TASK TO CARRY OUT:
In the listing that follows, the range to quote begins at the line that has "its boundary. -/" and ends after the line that has "if s1.domainOn 2"; quote it verbatim and add nothing.
-- RECORDS FOR THE TASK follows --
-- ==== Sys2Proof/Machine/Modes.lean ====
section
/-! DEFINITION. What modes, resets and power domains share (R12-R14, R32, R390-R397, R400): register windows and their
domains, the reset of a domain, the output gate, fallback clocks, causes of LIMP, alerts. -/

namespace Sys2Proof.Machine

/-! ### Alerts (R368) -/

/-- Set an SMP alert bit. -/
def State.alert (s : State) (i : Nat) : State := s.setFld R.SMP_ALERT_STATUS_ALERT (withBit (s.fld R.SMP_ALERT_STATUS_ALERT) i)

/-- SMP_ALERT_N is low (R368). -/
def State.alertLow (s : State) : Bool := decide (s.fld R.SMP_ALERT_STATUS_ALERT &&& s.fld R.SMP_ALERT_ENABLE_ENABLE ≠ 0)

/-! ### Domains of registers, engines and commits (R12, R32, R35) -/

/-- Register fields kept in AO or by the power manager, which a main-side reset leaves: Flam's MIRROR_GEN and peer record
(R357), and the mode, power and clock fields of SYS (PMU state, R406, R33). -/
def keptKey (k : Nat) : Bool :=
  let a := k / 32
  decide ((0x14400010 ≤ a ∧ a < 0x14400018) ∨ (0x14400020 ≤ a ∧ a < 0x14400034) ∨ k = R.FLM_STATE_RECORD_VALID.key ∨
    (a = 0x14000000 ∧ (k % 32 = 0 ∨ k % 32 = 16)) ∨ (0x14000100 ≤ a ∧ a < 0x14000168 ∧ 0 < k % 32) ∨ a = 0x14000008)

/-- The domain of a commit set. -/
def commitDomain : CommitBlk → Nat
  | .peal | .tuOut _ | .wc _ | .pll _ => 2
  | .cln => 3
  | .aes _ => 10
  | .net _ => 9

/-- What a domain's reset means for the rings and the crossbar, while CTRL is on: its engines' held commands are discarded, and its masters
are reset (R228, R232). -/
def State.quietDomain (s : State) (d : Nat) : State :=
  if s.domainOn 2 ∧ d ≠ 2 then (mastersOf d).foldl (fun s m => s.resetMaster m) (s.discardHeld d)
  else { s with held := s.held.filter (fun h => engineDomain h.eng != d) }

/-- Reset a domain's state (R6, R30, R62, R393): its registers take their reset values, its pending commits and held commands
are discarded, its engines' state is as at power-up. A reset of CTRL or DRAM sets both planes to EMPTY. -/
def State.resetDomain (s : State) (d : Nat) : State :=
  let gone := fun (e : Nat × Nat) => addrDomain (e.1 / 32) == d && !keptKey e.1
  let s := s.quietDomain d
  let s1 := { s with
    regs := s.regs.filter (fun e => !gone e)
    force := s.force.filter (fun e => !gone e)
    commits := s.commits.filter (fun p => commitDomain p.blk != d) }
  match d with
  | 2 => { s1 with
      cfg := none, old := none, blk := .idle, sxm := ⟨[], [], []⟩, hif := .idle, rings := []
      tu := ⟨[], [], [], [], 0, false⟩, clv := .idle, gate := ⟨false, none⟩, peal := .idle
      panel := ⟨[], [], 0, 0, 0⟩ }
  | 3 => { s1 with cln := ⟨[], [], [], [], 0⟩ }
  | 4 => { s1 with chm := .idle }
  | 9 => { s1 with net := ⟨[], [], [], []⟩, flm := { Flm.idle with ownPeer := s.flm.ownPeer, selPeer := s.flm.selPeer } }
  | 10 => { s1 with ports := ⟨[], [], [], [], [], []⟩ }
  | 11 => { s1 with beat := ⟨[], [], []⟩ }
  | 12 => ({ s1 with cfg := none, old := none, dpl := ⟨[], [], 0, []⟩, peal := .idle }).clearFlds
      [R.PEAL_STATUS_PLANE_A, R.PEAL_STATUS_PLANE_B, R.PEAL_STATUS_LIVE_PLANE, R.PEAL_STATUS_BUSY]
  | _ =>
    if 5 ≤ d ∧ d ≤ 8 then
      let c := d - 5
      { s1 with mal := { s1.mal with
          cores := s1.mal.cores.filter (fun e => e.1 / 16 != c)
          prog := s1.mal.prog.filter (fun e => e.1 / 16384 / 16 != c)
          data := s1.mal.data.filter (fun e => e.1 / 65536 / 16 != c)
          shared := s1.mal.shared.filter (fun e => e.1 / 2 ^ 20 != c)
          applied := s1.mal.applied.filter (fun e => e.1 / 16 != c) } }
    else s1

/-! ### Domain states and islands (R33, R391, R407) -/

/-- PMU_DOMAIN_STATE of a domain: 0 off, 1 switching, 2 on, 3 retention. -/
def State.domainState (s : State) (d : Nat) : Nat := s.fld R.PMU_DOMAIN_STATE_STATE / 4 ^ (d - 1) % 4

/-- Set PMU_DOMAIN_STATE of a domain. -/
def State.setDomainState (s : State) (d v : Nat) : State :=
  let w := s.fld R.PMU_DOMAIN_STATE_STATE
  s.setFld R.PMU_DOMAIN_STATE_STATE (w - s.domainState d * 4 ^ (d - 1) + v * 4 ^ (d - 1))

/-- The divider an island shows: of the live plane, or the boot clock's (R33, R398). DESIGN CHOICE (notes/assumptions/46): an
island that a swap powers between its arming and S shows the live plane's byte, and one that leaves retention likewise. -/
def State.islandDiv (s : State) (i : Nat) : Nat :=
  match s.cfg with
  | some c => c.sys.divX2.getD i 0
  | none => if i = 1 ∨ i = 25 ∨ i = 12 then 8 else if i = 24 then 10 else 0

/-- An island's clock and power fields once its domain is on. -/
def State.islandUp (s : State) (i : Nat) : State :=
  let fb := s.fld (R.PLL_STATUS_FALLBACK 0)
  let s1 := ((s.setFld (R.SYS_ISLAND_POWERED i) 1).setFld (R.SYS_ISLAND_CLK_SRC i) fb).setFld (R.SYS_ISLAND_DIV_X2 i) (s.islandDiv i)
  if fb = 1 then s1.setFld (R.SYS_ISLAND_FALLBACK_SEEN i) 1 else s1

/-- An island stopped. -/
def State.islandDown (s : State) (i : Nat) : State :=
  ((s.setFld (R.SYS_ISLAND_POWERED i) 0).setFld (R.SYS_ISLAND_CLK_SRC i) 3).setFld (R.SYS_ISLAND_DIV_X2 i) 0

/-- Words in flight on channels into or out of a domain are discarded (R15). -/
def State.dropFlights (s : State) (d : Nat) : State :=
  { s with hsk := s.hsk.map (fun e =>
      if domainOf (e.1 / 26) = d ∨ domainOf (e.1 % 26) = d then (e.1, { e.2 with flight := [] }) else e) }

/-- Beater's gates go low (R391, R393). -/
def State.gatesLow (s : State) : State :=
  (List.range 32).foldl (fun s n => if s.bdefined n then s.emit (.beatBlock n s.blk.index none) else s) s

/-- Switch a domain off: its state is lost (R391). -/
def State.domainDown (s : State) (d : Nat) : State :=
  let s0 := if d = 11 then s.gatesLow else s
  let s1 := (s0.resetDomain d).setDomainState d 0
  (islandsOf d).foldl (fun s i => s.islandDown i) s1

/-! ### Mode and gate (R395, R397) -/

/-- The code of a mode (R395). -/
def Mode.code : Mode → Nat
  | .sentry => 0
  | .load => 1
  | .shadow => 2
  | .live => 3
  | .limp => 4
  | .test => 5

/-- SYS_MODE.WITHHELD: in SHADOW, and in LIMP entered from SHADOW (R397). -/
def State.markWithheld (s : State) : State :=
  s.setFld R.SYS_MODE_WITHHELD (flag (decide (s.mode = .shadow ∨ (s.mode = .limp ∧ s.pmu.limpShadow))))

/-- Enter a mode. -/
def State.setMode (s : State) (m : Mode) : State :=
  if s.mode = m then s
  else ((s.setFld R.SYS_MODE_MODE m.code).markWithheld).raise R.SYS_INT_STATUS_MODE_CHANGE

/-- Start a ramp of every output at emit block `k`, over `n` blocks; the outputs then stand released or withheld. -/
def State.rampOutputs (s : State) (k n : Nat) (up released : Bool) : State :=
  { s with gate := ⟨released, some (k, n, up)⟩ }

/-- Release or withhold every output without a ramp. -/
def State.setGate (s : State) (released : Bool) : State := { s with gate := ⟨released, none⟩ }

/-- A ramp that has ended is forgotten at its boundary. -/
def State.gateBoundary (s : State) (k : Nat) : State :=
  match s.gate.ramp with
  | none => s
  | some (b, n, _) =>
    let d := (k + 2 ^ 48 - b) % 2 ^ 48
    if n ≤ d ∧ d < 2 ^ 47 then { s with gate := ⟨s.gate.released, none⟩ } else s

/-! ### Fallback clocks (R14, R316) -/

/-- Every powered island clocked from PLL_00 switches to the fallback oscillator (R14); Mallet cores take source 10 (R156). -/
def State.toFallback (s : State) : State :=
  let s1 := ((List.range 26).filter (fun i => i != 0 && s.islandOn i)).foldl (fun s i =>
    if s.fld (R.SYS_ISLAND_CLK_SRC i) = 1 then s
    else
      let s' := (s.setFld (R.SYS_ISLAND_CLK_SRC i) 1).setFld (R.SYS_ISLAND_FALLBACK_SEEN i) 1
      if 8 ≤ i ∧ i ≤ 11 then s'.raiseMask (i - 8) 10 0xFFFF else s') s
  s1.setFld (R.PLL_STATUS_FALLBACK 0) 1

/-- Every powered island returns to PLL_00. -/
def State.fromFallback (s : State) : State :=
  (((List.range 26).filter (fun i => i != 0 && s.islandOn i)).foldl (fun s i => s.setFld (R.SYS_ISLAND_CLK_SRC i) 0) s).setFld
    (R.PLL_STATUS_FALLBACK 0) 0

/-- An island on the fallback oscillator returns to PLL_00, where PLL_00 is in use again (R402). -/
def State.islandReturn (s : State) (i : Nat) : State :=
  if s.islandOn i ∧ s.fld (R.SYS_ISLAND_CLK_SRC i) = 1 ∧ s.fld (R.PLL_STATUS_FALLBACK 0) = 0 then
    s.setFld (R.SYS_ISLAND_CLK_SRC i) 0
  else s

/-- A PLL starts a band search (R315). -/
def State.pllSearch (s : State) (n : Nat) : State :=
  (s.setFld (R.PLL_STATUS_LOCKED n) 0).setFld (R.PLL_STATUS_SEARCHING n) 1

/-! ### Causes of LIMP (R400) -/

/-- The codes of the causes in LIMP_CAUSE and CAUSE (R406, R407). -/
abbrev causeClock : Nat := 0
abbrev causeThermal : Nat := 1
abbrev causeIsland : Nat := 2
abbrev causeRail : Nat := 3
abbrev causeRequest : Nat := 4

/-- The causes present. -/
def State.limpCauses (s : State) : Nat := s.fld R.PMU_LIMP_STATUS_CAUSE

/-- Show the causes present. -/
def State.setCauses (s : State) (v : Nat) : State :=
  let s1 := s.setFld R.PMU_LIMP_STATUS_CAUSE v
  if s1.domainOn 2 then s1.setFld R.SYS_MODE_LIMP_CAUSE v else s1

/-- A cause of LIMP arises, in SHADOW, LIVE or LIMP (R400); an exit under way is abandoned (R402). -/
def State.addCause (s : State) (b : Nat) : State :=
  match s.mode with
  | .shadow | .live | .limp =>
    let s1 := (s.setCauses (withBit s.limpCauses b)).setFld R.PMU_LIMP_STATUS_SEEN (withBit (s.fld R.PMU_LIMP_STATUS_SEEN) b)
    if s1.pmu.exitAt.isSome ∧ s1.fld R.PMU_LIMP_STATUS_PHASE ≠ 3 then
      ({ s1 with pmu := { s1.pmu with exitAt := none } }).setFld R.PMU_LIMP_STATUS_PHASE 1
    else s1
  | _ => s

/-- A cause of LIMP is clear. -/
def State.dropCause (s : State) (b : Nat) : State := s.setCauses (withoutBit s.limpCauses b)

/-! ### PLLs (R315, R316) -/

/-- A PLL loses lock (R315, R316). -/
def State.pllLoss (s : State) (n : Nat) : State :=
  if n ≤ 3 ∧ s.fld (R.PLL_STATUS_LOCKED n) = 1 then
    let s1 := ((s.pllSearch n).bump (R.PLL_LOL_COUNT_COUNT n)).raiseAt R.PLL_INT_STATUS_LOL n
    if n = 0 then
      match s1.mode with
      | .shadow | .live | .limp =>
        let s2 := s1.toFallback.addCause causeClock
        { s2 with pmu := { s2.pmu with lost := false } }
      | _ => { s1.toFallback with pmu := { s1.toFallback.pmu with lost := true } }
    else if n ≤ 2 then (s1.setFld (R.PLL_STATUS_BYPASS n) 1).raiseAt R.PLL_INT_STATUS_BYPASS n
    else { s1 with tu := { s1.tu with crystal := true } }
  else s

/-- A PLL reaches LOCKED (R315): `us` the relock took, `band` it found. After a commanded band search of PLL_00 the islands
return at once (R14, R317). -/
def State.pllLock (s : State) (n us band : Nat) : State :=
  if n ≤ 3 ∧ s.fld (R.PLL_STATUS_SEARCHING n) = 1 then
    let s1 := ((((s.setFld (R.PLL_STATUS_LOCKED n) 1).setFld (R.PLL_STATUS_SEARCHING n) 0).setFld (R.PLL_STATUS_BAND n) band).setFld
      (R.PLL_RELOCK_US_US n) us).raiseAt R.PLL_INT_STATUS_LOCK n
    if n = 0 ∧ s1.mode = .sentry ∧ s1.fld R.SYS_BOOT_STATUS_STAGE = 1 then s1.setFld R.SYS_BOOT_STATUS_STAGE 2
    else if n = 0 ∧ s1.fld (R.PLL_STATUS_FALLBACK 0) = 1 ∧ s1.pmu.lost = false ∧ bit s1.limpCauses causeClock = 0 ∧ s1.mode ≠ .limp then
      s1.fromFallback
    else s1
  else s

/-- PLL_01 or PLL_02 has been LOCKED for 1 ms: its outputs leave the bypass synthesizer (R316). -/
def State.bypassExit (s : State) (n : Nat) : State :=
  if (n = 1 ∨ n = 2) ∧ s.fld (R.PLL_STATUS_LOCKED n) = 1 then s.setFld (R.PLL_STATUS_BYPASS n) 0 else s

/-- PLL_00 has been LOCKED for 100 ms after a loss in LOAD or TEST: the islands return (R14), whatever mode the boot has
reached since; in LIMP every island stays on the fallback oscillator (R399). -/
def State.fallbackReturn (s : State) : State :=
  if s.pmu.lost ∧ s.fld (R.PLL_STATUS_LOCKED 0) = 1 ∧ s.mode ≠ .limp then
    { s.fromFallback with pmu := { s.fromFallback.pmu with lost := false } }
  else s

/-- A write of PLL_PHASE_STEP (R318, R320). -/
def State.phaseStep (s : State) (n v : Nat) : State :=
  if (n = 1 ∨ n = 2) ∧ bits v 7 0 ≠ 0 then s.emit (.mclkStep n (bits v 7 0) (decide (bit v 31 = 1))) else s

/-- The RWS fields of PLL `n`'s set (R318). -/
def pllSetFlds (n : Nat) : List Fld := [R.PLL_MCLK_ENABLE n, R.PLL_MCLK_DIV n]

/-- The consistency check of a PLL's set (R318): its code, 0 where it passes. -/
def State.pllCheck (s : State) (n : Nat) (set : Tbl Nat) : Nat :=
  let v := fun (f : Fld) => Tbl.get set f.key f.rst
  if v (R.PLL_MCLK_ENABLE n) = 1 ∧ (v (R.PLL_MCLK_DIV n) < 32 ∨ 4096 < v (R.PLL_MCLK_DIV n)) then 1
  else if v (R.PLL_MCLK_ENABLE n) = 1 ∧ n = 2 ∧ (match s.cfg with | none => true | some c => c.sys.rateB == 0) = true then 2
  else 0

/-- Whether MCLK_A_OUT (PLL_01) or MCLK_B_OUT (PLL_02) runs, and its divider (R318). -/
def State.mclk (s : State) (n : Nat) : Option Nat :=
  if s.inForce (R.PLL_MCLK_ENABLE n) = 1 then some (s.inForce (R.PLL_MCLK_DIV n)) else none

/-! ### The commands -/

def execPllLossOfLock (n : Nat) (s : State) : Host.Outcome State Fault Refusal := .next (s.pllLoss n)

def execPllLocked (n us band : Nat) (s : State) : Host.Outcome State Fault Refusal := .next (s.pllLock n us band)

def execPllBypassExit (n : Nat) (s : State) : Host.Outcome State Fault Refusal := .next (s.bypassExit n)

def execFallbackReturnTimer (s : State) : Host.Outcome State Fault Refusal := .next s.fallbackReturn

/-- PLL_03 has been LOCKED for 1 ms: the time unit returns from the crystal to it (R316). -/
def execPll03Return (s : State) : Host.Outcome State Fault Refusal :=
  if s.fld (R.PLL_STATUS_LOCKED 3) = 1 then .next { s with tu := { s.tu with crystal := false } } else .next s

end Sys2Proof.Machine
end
-- RECORDS FOR THE TASK concluded --
SOLUTION FOR THIS EXERCISE:
/-- A ramp that has ended is forgotten at its boundary. -/
def State.gateBoundary (s : State) (k : Nat) : State :=
  match s.gate.ramp with
  | none => s
  | some (b, n, _) =>
    let d := (k + 2 ^ 48 - b) % 2 ^ 48
    if n ≤ d ∧ d < 2 ^ 47 then { s with gate := ⟨s.gate.released, none⟩ } else s

/-! ### Fallback clocks (R14, R316) -/

/-- Every powered island clocked from PLL_00 switches to the fallback oscillator (R14); Mallet cores take source 10 (R156). -/
def State.toFallback (s : State) : State :=
  let s1 := ((List.range 26).filter (fun i => i != 0 && s.islandOn i)).foldl (fun s i =>
    if s.fld (R.SYS_ISLAND_CLK_SRC i) = 1 then s
    else
      let s' := (s.setFld (R.SYS_ISLAND_CLK_SRC i) 1).setFld (R.SYS_ISLAND_FALLBACK_SEEN i) 1
      if 8 ≤ i ∧ i ≤ 11 then s'.raiseMask (i - 8) 10 0xFFFF else s') s
  s1.setFld (R.PLL_STATUS_FALLBACK 0) 1

/-- Every powered island returns to PLL_00. -/
def State.fromFallback (s : State) : State :=
  (((List.range 26).filter (fun i => i != 0 && s.islandOn i)).foldl (fun s i => s.setFld (R.SYS_ISLAND_CLK_SRC i) 0) s).setFld
    (R.PLL_STATUS_FALLBACK 0) 0

/-- An island on the fallback oscillator returns to PLL_00, where PLL_00 is in use again (R402). -/
def State.islandReturn (s : State) (i : Nat) : State :=
  if s.islandOn i ∧ s.fld (R.SYS_ISLAND_CLK_SRC i) = 1 ∧ s.fld (R.PLL_STATUS_FALLBACK 0) = 0 then
    s.setFld (R.SYS_ISLAND_CLK_SRC i) 0
  else s

/-- A PLL starts a band search (R315). -/
def State.pllSearch (s : State) (n : Nat) : State :=
  (s.setFld (R.PLL_STATUS_LOCKED n) 0).setFld (R.PLL_STATUS_SEARCHING n) 1

/-! ### Causes of LIMP (R400) -/

/-- The codes of the causes in LIMP_CAUSE and CAUSE (R406, R407). -/
abbrev causeClock : Nat := 0
abbrev causeThermal : Nat := 1
abbrev causeIsland : Nat := 2
abbrev causeRail : Nat := 3
abbrev causeRequest : Nat := 4

/-- The causes present. -/
def State.limpCauses (s : State) : Nat := s.fld R.PMU_LIMP_STATUS_CAUSE

/-- Show the causes present. -/
def State.setCauses (s : State) (v : Nat) : State :=
  let s1 := s.setFld R.PMU_LIMP_STATUS_CAUSE v
  if s1.domainOn 2 then s1.setFld R.SYS_MODE_LIMP_CAUSE v else s1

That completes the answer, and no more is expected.